● **WHAT THE EXERCISE ASKS**
Among the records below, find the lines that contain "true" and copy each of them.

● **RECORDS PROVIDED**
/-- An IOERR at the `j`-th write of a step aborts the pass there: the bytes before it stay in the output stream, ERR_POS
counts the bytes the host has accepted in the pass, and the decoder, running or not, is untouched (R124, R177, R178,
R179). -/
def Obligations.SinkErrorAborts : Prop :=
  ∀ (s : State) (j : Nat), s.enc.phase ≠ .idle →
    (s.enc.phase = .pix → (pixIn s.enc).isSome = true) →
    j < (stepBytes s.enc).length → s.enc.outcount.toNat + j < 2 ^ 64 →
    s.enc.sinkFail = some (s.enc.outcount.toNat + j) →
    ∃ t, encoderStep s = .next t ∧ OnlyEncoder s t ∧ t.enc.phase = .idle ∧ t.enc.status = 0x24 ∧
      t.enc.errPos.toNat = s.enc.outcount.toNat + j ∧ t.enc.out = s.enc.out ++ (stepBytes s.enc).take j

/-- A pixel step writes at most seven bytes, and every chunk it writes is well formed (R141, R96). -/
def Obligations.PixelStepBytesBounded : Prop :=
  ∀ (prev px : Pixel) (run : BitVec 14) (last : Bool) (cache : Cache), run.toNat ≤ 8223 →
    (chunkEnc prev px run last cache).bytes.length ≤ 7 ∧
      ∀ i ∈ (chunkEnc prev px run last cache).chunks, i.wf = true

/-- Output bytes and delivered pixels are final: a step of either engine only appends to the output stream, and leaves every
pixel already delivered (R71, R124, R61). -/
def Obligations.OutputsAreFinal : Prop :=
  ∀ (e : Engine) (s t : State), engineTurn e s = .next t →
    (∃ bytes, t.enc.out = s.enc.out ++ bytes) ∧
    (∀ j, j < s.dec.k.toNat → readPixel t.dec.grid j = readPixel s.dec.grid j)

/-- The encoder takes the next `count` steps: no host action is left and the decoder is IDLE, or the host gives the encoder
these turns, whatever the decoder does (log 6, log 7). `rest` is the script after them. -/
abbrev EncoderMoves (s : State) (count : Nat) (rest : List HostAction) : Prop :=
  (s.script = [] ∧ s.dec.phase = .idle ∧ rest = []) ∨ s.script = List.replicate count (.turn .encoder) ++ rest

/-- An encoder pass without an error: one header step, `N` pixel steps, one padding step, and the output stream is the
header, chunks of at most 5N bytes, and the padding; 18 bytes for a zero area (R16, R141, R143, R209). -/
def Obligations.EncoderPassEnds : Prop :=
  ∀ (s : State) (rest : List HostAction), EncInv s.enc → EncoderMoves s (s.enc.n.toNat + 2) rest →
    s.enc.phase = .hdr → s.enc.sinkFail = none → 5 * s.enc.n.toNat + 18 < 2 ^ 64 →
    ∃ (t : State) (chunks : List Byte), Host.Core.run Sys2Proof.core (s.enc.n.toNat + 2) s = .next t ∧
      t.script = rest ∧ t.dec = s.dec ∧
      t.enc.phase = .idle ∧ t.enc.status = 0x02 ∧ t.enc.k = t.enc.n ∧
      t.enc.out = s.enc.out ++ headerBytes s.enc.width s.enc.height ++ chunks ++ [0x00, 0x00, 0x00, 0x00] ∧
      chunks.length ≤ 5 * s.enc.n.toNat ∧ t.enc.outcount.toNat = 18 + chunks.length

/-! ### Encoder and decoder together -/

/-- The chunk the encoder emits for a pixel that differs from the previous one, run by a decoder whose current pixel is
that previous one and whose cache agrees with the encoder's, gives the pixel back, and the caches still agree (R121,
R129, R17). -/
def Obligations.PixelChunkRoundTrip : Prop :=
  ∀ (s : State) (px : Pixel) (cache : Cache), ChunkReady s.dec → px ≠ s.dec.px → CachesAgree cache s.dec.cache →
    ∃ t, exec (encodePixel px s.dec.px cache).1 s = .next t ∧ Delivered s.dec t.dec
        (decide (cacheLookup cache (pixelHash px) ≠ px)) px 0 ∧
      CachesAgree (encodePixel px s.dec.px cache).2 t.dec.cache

● **EXERCISE SOLUTION**
    (s.enc.phase = .pix → (pixIn s.enc).isSome = true) →
      ∀ i ∈ (chunkEnc prev px run last cache).chunks, i.wf = true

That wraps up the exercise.